Value When it runs Recommended use
auto TensorFlow defaults during index; external via metadata/schedule Leave as-is for most setups.
manual Only when explicitly invoked (CLI/API) Experiments and diagnostics.
on-index During indexing + manual Fast built-in models only.
newly-indexed Metadata worker after indexing + manual External/Ollama/OpenAI without slowing import.
on-demand Manual, metadata worker, and scheduled jobs Broad coverage without index path.
on-schedule Scheduled jobs + manual Nightly/cron-style runs.
always Indexing, metadata, scheduled, manual High-priority models; watch resource use.
never Never executes Keep definition without running it.

For performance reasons, on-index is only supported for the built-in TensorFlow models.

Options

The model Options allow you to adjust model parameters such as temperature, top-p, and schema constraints when using Ollama/OpenAI:

Option Default Description
Temperature engine default (0.1 for Ollama; unset for OpenAI) Controls randomness; clamped to [0,2]. gpt-5* OpenAI models are forced to 0.
TopP engine default (0.9 for some Ollama label defaults; unset for OpenAI) Nucleus sampling parameter.
MaxOutputTokens engine default (OpenAI caption 512, labels 1024; Ollama label default 256) Upper bound on generated tokens; adapters raise low values to defaults.
ForceJson engine-specific (true for OpenAI labels; false for Ollama labels; captions false) Forces structured output when enabled.
SchemaVersion derived from schema name Override when coordinating schema migrations.
Stop engine default Array of stop sequences (e.g., ["\\n\\n"]).
NumThread runtime auto Caps CPU threads for local engines.
NumCtx engine default Context window length (tokens).

Service

The model Service settings allow you to configure endpoints and authentication for engines that perform remote HTTP requests, such as Ollama and OpenAI:

Field Default Notes
Uri required for remote Endpoint base.

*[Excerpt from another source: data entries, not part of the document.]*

-- ==== Sys2Proof/Certificates/Slice0/Obligations.lean ====
section
/-! DEFINITION. The statements for the provers, by file of spec/. A statement marked DERIVED formalises a sentence the
spec itself marks [derived: …] or [from general knowledge], or a consequence of several rules; its docstring names the
spec's sentence. -/

open Sys2Proof Sys2Proof.Machine Sys2Proof.Safety

/-! ## 30_encoding.md -/

/-- R105: the opcode map, every row of it, for both fields, and its reserved rows; and a word is a command exactly when
its value under the mask 0xFFDF is the command's opcode, its F bit choosing the field. -/
def Obligations.OpcodeMapDecodes : Prop :=
  (decode 0x0001#16 = .ok (.gfAdd .gf8) ∧ decode 0x0021#16 = .ok (.gfAdd .gf16)) ∧
  (decode 0x0002#16 = .ok (.gfMul .gf8) ∧ decode 0x0022#16 = .ok (.gfMul .gf16)) ∧
  (decode 0x0003#16 = .ok (.gfDiv .gf8) ∧ decode 0x0023#16 = .ok (.gfDiv .gf16)) ∧
  (decode 0x0004#16 = .ok (.gfPow .gf8) ∧ decode 0x0024#16 = .ok (.gfPow .gf16)) ∧
  (decode 0x0005#16 = .ok (.gfInv .gf8) ∧ decode 0x0025#16 = .ok (.gfInv .gf16)) ∧
  (decode 0x0006#16 = .ok (.gfMul2 .gf8) ∧ decode 0x0026#16 = .ok (.gfMul2 .gf16)) ∧
  (decode 0x0007#16 = .ok (.expRd .gf8) ∧ decode 0x0027#16 = .ok (.expRd .gf16)) ∧
  (decode 0x0008#16 = .ok (.logRd .gf8) ∧ decode 0x0028#16 = .ok (.logRd .gf16)) ∧
  (decode 0x0009#16 = .ok (.genRd .gf8) ∧ decode 0x0029#16 = .ok (.genRd .gf16)) ∧
  (decode 0x0010#16 = .ok (.pScale .gf8) ∧ decode 0x0030#16 = .ok (.pScale .gf16)) ∧
  (decode 0x0011#16 = .ok (.pMul .gf8) ∧ decode 0x0031#16 = .ok (.pMul .gf16)) ∧
  (decode 0x0012#16 = .ok (.pMulm .gf8) ∧ decode 0x0032#16 = .ok (.pMulm .gf16)) ∧
  (decode 0x0013#16 = .ok (.pMod .gf8) ∧ decode 0x0033#16 = .ok (.pMod .gf16)) ∧
  (decode 0x0014#16 = .ok (.pEval .gf8) ∧ decode 0x0034#16 = .ok (.pEval .gf16)) ∧
  (decode 0x0015#16 = .ok (.pDeriv .gf8) ∧ decode 0x0035#16 = .ok (.pDeriv .gf16)) ∧
  (decode 0x0016#16 = .ok (.pOrder .gf8) ∧ decode 0x0036#16 = .ok (.pOrder .gf16)) ∧
  (decode 0x0017#16 = .ok (.pSize .gf8) ∧ decode 0x0037#16 = .ok (.pSize .gf16)) ∧
  (decode 0x0018#16 = .ok (.rsEncode .gf8) ∧ decode 0x0038#16 = .ok (.rsEncode .gf16)) ∧
  (decode 0x0019#16 = .ok (.rsSyndrome .gf8) ∧ decode 0x0039#16 = .ok (.rsSyndrome .gf16)) ∧
  (decode 0x001A#16 = .ok (.rsErasloc .gf8) ∧ decode 0x003A#16 = .ok (.rsErasloc .gf16)) ∧
  (decode 0x001B#16 = .ok (.rsFsynd .gf8) ∧ decode 0x003B#16 = .ok (.rsFsynd .gf16)) ∧
  (decode 0x001C#16 = .ok (.rsBm .gf8) ∧ decode 0x003C#16 = .ok (.rsBm .gf16)) ∧
  (decode 0x001D#16 = .ok (.rsChien .gf8) ∧ decode 0x003D#16 = .ok (.rsChien .gf16)) ∧
  (decode 0x001E#16 = .ok (.rsForney .gf8) ∧ decode 0x003E#16 = .ok (.rsForney .gf16)) ∧
  (decode 0x001F#16 = .ok (.rsDecode .gf8) ∧ decode 0x003F#16 = .ok (.rsDecode .gf16)) ∧
  (decode 0x0000#16 = .error .reservedOpcode ∧ decode 0x0020#16 = .error .reservedOpcode) ∧
  (decode 0x000A#16 = .error .reservedOpcode ∧ decode 0x002A#16 = .error .reservedOpcode) ∧
  (decode 0x000B#16 = .error .reservedOpcode ∧ decode 0x002B#16 = .error .reservedOpcode) ∧
  (decode 0x000C#16 = .error .reservedOpcode ∧ decode 0x002C#16 = .error .reservedOpcode) ∧
  (decode 0x000D#16 = .error .reservedOpcode ∧ decode 0x002D#16 = .error .reservedOpcode) ∧
  (decode 0x000E#16 = .error .reservedOpcode ∧ decode 0x002E#16 = .error .reservedOpcode) ∧
  (decode 0x000F#16 = .error .reservedOpcode ∧ decode 0x002F#16 = .error .reservedOpcode) ∧
  (∀ (w : Half) (i : Instr), decode w = .ok i ↔
    w &&& 0xFFDF#16 = (opcodeOf i).setWidth 16 ∧ fieldOfInstr i = (if w.getLsbD 5 then .gf16 else .gf8))

/-- DERIVED from 30_encoding.md sections 1 and 3: decoding an encoded command gives it back, every word that decodes is
the encoding of what it decodes to, and the words that decode are exactly the well-formed ones. -/
def Obligations.DecodeAndEncodeAgree : Prop :=
  (∀ i : Instr, i.wellFormed = true → decode (encode i) = .ok i) ∧
  (∀ (w : Half) (i : Instr), decode w = .ok i → encode i = w) ∧
  (∀ w : Half, (∃ i : Instr, decode w = .ok i) ↔ wordWellFormed w = true)

/-- R102 and R106: a word with RSV ≠ 0, whatever OP and F hold, or with a reserved opcode, in either field, is accepted like
any other word, and its completion edge writes ILLEGAL_COMMAND. -/
def Obligations.IllegalCommandsAcceptAndComplete : Prop :=
  (∀ s : State, s.ports.rst = false → s.busy = false → s.ports.cmdValid = true →
    (s.ports.cmd.toNat / 2 ^ 6 ≠ 0 ∨ s.ports.cmd.toNat % 32 ∈ [0x00, 0x0A, 0x0B, 0x0C, 0x0D, 0x0E, 0x0F]) →
    ∃ t : State, step s = .next t ∧ t.busy = true ∧ t.done = false ∧ t.ops.cmdl = s.ports.cmd) ∧
  (∀ s : State,
    (s.ops.cmdl.toNat / 2 ^ 6 ≠ 0 ∨ s.ops.cmdl.toNat % 32 ∈ [0x00, 0x0A, 0x0B, 0x0C, 0x0D, 0x0E, 0x0F]) →
    completeEdge s = .next (completed s 0x7#4 0#64 0#16))

/-- DERIVED from 30_encoding.md section 4 and 10_state.md section 1: at the edge that ends the LATENCY, a step runs the
command that CMDL decodes to, after the host's edge is used up. -/
def Obligations.StepRunsTheDecodedCommand : Prop :=
  ∀ (s : State) (i : Instr), s.ports.rst = false → s.busy = true → s.left = 0 → decode s.ops.cmdl = .ok i →
    step s = exec i s.afterEdge

/-- DERIVED from 30_encoding.md section 2 and decision D5: a command ignores every operand register R104 does not list
for it, CMDL among them, and STATUS, Y and YAUX: states that agree on the listed registers complete alike. -/
def Obligations.UnlistedOperandsAreIgnored : Prop :=
  ∀ (i : Instr) (s t : State), AgreeOnListed i s.ops t.ops →
    ∃ (code : StatusBits) (y : Word) (aux : Half),
      exec i s = .next (completed s code y aux) ∧ exec i t = .next (completed t code y aux)

/-! ## 10_state.md, 60_exceptions.md and 70_reset_and_hazards.md -/

/-- DERIVED from 10_state.md section 3 (R40) and 70_reset_and_hazards.md section 3: one edge performs exactly one of
reset, accept, complete, wait and idle, each with its effect, and what a completion writes is one function of CMDL and
the operand registers. "LATENCY elapsed" is `left = 0`, the model's own counter (log entry 3); a wait edge changes that
counter alone; after reset the operand registers are not said. -/
def Obligations.EdgePerformsOneOfFiveSteps : Prop :=
  (∀ s : State, s.ports.rst = true → ∃ (o : OperandRegs) (n : Nat), step s = .next
    { s.afterEdge with busy := false, done := false, status := 0xF#4, y := 0#64, yaux := 0#16, ops := o, left := 0,
                       resets := n }) ∧
  (∀ s : State, s.ports.rst = false → s.busy = false → s.ports.cmdValid = true → step s = .next
    { s.afterEdge with
        busy := true, done := false, left := s.ports.waits
        ops := ⟨s.ports.cmd, s.ports.opa, s.ports.opb, s.ports.sza, s.ports.szb, s.ports.k, s.ports.em, s.ports.tm⟩ }) ∧
  (∃ result : OperandRegs → StatusBits × Word × Half, ∀ s : State,
    s.ports.rst = false → s.busy = true → s.left = 0 →
    step s = completeEdge s.afterEdge ∧
    completeEdge s = .next (completed s (result s.ops).1 (result s.ops).2.1 (result s.ops).2.2)) ∧
  (∀ s : State, s.ports.rst = false → s.busy = true → s.left ≠ 0 →
    step s = .next { s.afterEdge with left := s.left - 1 }) ∧
  (∀ s : State, s.ports.rst = false → s.busy = false → s.ports.cmdValid = false → step s = .next s.afterEdge)

/-- R370: at an edge with rst = 1, whatever the state and whatever cmd_valid, BUSY = 0, DONE = 0, STATUS = 0xF, Y = 0 and
YAUX = 0, the values of `State.reset`, and cmd_ready = 1; nothing is said of the operand registers. -/
def Obligations.ResetGivesTheResetValues : Prop :=
  (State.reset.busy = false ∧ State.reset.done = false ∧ State.reset.status = 0xF#4 ∧ State.reset.y = 0#64 ∧
    State.reset.yaux = 0#16 ∧ State.reset.cmdReady = true) ∧
  (∀ s : State, s.ports.rst = true → ∃ t : State, step s = .next t ∧ t.busy = false ∧ t.done = false ∧
    t.status = 0xF#4 ∧ t.y = 0#64 ∧ t.yaux = 0#16 ∧ t.cmdReady = true)

/-- R374: the inputs are sampled at the accept edge only. While BUSY = 1, or with no offer, two edges that agree on rst
(and on cmd_valid = 0) do the same, whatever else the ports carry. -/
def Obligations.InputsAreSampledOnlyAtAccept : Prop :=
  (∀ (s : State) (e e' : HostEdge) (rest : List HostEdge), s.busy = true → e.rst = e'.rst →
    step { s with host := e :: rest } = step { s with host := e' :: rest }) ∧
  (∀ (s : State) (e e' : HostEdge) (rest : List HostEdge), e.rst = e'.rst → e.cmdValid = false → e'.cmdValid = false →
    step { s with host := e :: rest } = step { s with host := e' :: rest })

/-- R375: after an edge that leaves BUSY = 1, STATUS, Y and YAUX show what they showed before it; and once DONE = 1 they
stay until the next accept or reset. -/
def Obligations.ResultsStayUntilCompletionOrReset : Prop :=
  (∀ s t : State, step s = .next t → t.busy = true → t.status = s.status ∧ t.y = s.y ∧ t.yaux = s.yaux) ∧
  (∀ s t : State, step s = .next t → s.busy = false → s.done = true → s.ports.rst = false →
    s.ports.cmdValid = false → t.done = true ∧ t.status = s.status ∧ t.y = s.y ∧ t.yaux = s.yaux)

/-- R376: an offer at an edge with BUSY = 1 accepts nothing: cmd_ready = 0, the operand registers keep the command in
flight, and the edge does what it does with no offer; but for a reset, that command is still in flight after the edge, or
has completed. -/
def Obligations.OffersWhileBusyAcceptNothing : Prop :=
  ∀ (s : State) (e : HostEdge) (rest : List HostEdge), s.busy = true → e.cmdValid = true → e.rst = false →
    s.cmdReady = false ∧
    step { s with host := e :: rest } = step { s with host := HostEdge.idle :: rest } ∧
    ∃ t : State, step { s with host := e :: rest } = .next t ∧ t.ops = s.ops ∧ t.host = rest ∧
      ((t.busy = true ∧ t.done = s.done) ∨ (t.busy = false ∧ t.done = true))

/-- DERIVED from 10_state.md section 1 and 70_reset_and_hazards.md sections 2 and 3: a command accepted with LATENCY =
waits + 1, with no reset in that time, keeps the core busy, with the results of the command before, at every edge up to
its LATENCY, and the edge that ends its LATENCY runs it; offers made meanwhile do nothing. -/
def Obligations.AcceptedCommandCompletesAfterItsLatency : Prop :=
  ∀ s : State, s.busy = false → s.ports.rst = false → s.ports.cmdValid = true →
    (∀ e ∈ s.host.take (s.ports.waits + 2), e.rst = false) →
    (∀ k : Nat, k ≤ s.ports.waits → ∃ t : State, core.run (k + 1) s = .next t ∧ t.busy = true ∧ t.done = false ∧
      t.status = s.status ∧ t.y = s.y ∧ t.yaux = s.yaux) ∧
    (∀ i : Instr, decode s.ports.cmd = .ok i → core.run (s.ports.waits + 2) s = exec i
      { s with
          busy := true, done := false, left := 0, host := s.host.drop (s.ports.waits + 2)
          ops := ⟨s.ports.cmd, s.ports.opa, s.ports.opb, s.ports.sza, s.ports.szb, s.ports.k, s.ports.em, s.ports.tm⟩ })

/-- DERIVED from 10_state.md section 3 ("Exec is total") and 60_exceptions.md section 6: no state stops the machine. -/
def Obligations.EveryStepAnswersANextState : Prop :=
  ∀ s : State, ∃ t : State, step s = .next t

/-- DERIVED from 10_state.md section 2, 30_encoding.md section 4 and 60_exceptions.md sections 1 and 2: every step keeps
the invariant of the control and result registers, from every state that has it. Its clause that `left` is 0 while
BUSY = 0 is about the model's own LATENCY counter, the model's choice of log entry 3, and no rule of the spec. -/
def Obligations.StepKeepsTheRegisterInvariant : Prop :=
  ∀ s t : State, Inv s → step s = .next t → Inv t

/-- DERIVED from 10_state.md section 4: the state after reset has the invariant. That `left` is 0 there is the model's
choice of log entry 3, its own LATENCY counter, and no rule of the spec. -/
def Obligations.ResetHasTheRegisterInvariant : Prop := Inv State.reset

/-- R333: a completion, of a command or of an illegal word, writes STATUS, Y and YAUX, clears BUSY and sets DONE, and
changes nothing else; after a failure Y = 0 and YAUX = 0; and the core is ready for the next command. The frame of all
25 commands. -/
def Obligations.CommandsChangeOnlyTheResultRegisters : Prop :=
  ∀ s t : State, ((∃ i : Instr, exec i s = .next t) ∨ completeEdge s = .next t) →
    t.ops = s.ops ∧ t.left = s.left ∧ t.resets = s.resets ∧ t.host = s.host ∧ t.busy = false ∧ t.done = true ∧
    t.cmdReady = true ∧ (t.status ≠ 0x0#4 → t.y = 0#64 ∧ t.yaux = 0#16)

/-- DERIVED from 60_exceptions.md section 1 (R331, marked [derived]): the codes each command but RS_DECODE can complete
with. -/
def Obligations.CompletionCodesOfTheOtherCommands : Prop :=
  ∀ (i : Instr) (s t : State), (∀ f : Field, i ≠ .rsDecode f) → exec i s = .next t → t.status.toNat ∈ codesOf i

/-- DERIVED from 44_decoder_pipeline.md section 2 ("RS_FORNEY's DIVISION_BY_ZERO cannot occur") and 60_exceptions.md
section 1: RS_DECODE never completes with DIVISION_BY_ZERO, only with OK, the three decode failures and
PRECONDITION_VIOLATED. -/
def Obligations.DecodeNeverDividesByZero : Prop :=
  ∀ (f : Field) (s t : State), exec (.rsDecode f) s = .next t → t.status.toNat ∈ codesOf (.rsDecode f)

/-! ## 20_memory.md -/

/-- R61, R63 and R65: EXP_m holds the powers of α, twice over; LOG_m holds, for each nonzero element, the one exponent
below N_m, and no valid entry for 0; GEN_m holds the products (x + α^1)·…·(x + α^k), monic of degree k, with nothing
above slot k. -/
def Obligations.RomsHoldTheirContents : Prop :=
  (∀ f : Field, f.t = 2 * f.n ∧ ∀ i : Nat, i < f.t → expRom f i = alphaIter f (i % f.n)) ∧
  (∀ (f : Field) (v : Nat), 1 ≤ v → v ≤ 2 ^ f.m - 1 →
    ∃ e : Nat, logRom f v = some e ∧ e < f.n ∧ expRom f e = v ∧ ∀ d : Nat, d < f.n → expRom f d = v → d = e) ∧
  (∀ f : Field, logRom f 0 = none) ∧
  (∀ (f : Field) (k : Nat), IsCount f k →
    slot f (genRom f k) k = 1 ∧ genRom f k < 2 ^ ((k + 1) * f.m) ∧
    ∀ i : Nat, i ≤ k → slot f (genRom f k) i = genCoeff f k i)

/-! ## 40_field_engine.md -/

/-- R141: GF_ADD. -/
def Obligations.GfAddXorsTheElements : Prop :=
  HasWords .gfAdd 0x0001#16 0x0021#16 ∧
  ∀ (f : Field) (s : State), exec (.gfAdd f) s = .next
    (if IsElement f s.ops.a.toNat ∧ IsElement f s.ops.b.toNat then completed s 0x0#4 (s.ops.a ^^^ s.ops.b) 0#16
     else completed s 0x6#4 0#64 0#16)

Empty keeps model local (TensorFlow).
Method POST Override verb if provider needs it.
Key "" Bearer token; prefer env expansion.
Username / Password "" Injected as basic auth when URI lacks userinfo.
Model "" Endpoint-specific override; wins over model/name.
Org / Project "" OpenAI headers (org/proj IDs)
RequestFormat / ResponseFormat set by engine alias Explicit values win over alias defaults.
FileScheme set by engine alias (data or base64) Controls image transport.
Disabled false Disable the endpoint without removing the model.

Authentication: All credentials and identifiers support ${ENV_VAR} expansion. Service.Key sets Authorization: Bearer <token>; Username/Password injects HTTP basic authentication into the service URI when it is not already present.